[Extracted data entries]

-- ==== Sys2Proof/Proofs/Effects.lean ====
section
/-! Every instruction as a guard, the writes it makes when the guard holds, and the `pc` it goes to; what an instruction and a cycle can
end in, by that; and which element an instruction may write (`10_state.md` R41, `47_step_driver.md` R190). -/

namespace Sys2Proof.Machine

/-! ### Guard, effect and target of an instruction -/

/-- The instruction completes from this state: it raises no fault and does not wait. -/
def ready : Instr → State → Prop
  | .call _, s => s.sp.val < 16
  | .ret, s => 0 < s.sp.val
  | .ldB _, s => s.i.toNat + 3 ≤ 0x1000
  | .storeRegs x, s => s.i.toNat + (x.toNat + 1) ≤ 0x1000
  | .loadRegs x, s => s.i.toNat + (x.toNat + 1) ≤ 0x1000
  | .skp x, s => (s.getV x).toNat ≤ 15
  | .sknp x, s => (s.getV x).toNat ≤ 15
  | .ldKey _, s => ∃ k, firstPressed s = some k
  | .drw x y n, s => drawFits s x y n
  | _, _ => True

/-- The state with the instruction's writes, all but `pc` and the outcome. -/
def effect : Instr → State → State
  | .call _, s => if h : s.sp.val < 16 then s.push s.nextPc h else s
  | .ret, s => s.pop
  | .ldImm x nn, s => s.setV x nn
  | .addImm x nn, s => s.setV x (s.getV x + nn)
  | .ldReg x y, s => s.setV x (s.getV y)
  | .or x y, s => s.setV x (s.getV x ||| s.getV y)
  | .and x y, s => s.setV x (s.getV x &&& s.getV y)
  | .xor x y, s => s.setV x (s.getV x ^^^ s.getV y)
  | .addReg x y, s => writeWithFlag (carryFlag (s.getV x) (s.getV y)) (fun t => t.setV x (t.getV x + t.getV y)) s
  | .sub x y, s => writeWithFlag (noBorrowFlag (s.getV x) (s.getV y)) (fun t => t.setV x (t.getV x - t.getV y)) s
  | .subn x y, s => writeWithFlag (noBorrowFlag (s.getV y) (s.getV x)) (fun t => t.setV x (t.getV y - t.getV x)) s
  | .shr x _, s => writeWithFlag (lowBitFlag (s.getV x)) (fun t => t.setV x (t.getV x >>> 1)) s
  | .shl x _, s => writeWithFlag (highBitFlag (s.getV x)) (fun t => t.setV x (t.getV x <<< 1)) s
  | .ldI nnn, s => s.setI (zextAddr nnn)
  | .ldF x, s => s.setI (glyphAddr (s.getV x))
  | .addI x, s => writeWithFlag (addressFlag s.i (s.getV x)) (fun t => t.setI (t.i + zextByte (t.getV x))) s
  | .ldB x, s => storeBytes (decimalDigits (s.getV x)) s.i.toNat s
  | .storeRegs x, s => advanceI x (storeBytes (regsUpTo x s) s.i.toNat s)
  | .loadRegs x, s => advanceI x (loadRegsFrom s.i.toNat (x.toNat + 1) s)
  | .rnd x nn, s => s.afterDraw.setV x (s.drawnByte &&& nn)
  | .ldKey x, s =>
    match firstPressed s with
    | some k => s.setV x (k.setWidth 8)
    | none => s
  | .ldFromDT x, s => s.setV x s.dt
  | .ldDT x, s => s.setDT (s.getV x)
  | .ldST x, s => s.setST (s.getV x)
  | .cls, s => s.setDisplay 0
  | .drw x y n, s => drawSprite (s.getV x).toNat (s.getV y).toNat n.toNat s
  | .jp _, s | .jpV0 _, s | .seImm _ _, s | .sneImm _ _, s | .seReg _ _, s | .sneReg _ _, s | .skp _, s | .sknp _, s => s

...

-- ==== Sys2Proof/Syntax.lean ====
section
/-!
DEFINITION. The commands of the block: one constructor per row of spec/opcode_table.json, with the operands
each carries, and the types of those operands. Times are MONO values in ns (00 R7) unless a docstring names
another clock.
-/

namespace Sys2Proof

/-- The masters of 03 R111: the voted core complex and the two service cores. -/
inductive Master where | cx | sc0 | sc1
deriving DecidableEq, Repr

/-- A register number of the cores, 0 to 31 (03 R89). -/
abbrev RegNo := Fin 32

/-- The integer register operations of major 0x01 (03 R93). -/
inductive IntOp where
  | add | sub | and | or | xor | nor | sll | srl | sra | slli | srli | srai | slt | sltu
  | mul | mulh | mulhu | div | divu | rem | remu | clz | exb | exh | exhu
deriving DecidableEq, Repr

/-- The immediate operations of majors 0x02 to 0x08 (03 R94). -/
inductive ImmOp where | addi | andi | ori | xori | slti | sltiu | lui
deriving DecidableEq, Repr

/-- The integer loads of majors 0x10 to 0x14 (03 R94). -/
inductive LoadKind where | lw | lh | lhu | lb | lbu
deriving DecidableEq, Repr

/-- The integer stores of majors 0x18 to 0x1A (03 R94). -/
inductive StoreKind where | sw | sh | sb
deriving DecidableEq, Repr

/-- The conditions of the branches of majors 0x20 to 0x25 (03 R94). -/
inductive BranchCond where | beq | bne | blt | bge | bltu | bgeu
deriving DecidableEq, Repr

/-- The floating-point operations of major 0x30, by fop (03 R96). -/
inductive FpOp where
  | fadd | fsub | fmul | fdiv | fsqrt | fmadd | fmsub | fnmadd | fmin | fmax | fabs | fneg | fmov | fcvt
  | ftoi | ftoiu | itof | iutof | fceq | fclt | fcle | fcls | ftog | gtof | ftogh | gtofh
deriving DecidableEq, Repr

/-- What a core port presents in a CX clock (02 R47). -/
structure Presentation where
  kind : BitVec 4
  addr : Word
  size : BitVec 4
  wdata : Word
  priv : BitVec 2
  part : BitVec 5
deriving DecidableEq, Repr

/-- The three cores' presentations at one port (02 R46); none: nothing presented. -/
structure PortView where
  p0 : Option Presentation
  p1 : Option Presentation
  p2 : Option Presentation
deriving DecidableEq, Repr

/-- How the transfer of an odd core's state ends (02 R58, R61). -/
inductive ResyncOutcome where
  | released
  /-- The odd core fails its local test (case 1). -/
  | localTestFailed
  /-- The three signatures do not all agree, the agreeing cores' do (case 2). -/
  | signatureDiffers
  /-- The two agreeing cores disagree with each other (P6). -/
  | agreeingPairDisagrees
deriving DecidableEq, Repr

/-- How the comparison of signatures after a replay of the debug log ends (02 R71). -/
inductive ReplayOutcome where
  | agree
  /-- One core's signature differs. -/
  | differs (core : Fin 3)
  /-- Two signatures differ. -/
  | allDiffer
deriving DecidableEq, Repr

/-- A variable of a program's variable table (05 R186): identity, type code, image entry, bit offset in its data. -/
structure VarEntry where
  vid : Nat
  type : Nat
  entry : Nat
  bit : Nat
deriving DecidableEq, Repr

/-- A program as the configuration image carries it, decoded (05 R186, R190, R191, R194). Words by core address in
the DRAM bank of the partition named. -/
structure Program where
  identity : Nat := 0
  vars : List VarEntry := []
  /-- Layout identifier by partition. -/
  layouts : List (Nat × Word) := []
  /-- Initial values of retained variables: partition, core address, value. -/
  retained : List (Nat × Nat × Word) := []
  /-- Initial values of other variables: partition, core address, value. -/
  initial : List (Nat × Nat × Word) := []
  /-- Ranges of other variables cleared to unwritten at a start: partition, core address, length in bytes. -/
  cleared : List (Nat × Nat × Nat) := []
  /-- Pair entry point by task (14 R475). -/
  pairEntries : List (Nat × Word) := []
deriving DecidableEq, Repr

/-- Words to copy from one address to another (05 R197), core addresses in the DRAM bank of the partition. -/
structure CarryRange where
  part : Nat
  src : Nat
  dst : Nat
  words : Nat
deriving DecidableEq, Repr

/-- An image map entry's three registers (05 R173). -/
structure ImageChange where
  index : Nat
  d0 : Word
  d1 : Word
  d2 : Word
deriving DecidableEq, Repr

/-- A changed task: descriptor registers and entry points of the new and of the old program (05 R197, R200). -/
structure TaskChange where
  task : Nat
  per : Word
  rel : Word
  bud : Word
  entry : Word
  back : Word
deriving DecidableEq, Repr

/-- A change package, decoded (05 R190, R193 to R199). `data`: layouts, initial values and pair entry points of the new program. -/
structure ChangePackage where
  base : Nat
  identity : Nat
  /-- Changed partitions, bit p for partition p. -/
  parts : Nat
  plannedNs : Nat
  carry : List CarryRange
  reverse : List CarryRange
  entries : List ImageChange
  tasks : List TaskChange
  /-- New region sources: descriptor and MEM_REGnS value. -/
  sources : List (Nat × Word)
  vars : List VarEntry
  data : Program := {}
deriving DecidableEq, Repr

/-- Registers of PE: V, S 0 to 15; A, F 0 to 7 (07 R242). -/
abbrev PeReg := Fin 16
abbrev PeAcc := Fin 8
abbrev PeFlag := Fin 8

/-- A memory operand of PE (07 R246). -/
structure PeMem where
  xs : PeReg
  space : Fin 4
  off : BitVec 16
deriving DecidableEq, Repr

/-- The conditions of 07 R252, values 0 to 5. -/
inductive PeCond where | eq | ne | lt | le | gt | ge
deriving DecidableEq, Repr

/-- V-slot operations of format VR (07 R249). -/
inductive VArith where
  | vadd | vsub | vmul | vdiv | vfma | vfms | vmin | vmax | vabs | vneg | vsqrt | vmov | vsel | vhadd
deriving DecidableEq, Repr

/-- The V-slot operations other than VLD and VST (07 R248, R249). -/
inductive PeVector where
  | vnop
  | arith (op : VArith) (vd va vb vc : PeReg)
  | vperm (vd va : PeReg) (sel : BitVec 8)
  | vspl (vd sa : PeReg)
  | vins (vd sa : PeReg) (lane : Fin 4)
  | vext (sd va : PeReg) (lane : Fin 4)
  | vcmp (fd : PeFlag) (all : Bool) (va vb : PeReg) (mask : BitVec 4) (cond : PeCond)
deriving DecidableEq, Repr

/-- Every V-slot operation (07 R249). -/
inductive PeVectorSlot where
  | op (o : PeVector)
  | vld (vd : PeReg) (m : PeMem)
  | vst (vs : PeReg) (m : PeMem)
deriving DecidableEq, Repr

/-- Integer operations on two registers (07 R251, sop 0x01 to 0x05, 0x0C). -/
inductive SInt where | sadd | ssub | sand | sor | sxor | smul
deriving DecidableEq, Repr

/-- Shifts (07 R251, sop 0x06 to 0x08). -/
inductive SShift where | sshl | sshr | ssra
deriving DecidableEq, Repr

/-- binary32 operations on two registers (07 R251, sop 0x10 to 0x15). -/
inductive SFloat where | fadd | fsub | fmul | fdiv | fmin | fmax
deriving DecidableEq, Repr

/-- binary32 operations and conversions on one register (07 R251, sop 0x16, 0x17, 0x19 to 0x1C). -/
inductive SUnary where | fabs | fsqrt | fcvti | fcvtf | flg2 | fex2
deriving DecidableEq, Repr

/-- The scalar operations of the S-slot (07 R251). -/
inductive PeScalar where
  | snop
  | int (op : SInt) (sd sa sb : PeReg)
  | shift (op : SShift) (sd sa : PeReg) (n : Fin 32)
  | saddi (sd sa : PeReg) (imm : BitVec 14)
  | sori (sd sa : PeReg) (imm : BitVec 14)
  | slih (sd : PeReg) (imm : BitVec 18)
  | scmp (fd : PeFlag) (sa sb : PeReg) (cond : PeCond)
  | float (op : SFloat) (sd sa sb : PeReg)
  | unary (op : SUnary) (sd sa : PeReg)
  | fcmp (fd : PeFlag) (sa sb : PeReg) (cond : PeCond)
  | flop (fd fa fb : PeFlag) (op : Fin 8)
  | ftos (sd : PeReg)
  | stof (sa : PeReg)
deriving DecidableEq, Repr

...

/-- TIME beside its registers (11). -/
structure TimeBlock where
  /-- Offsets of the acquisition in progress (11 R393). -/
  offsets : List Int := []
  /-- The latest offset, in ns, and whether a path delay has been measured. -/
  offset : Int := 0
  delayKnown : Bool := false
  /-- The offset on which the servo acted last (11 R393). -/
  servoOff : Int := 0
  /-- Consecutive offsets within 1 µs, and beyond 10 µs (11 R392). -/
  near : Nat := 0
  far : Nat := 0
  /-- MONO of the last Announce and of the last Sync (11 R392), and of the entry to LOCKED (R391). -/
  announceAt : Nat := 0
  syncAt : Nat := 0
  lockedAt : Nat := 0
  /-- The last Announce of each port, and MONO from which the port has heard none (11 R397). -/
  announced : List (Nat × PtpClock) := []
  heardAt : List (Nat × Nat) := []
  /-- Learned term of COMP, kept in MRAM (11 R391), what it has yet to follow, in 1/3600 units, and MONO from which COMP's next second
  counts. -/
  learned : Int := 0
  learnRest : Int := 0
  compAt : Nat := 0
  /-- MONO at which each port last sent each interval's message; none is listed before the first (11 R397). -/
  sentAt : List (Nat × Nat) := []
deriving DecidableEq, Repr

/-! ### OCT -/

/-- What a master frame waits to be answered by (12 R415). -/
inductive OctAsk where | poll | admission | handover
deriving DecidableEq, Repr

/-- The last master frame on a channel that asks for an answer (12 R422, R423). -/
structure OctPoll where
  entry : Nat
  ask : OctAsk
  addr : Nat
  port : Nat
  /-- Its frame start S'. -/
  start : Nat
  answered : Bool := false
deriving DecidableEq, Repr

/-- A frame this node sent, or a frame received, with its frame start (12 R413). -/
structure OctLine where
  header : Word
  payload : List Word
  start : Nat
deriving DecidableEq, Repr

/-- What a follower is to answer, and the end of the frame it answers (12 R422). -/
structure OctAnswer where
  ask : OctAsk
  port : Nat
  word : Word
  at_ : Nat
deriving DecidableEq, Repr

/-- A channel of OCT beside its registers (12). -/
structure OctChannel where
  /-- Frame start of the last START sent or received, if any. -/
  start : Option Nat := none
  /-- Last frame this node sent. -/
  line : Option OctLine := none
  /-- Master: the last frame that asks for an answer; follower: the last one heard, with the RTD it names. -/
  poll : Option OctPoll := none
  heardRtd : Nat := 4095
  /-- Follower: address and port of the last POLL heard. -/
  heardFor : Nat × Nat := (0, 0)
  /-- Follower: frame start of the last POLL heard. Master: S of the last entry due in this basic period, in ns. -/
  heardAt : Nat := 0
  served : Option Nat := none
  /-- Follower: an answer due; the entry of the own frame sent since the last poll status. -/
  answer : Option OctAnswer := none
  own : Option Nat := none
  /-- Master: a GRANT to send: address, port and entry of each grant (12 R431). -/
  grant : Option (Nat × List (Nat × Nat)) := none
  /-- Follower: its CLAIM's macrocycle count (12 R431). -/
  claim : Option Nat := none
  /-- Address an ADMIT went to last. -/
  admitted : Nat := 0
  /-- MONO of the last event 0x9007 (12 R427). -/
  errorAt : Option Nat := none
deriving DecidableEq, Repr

■ TO DO
Look over the data above and show each line that contains "VArith".

■ SOLUTION FOR THIS EXERCISE
inductive VArith where
  | arith (op : VArith) (vd va vb vc : PeReg)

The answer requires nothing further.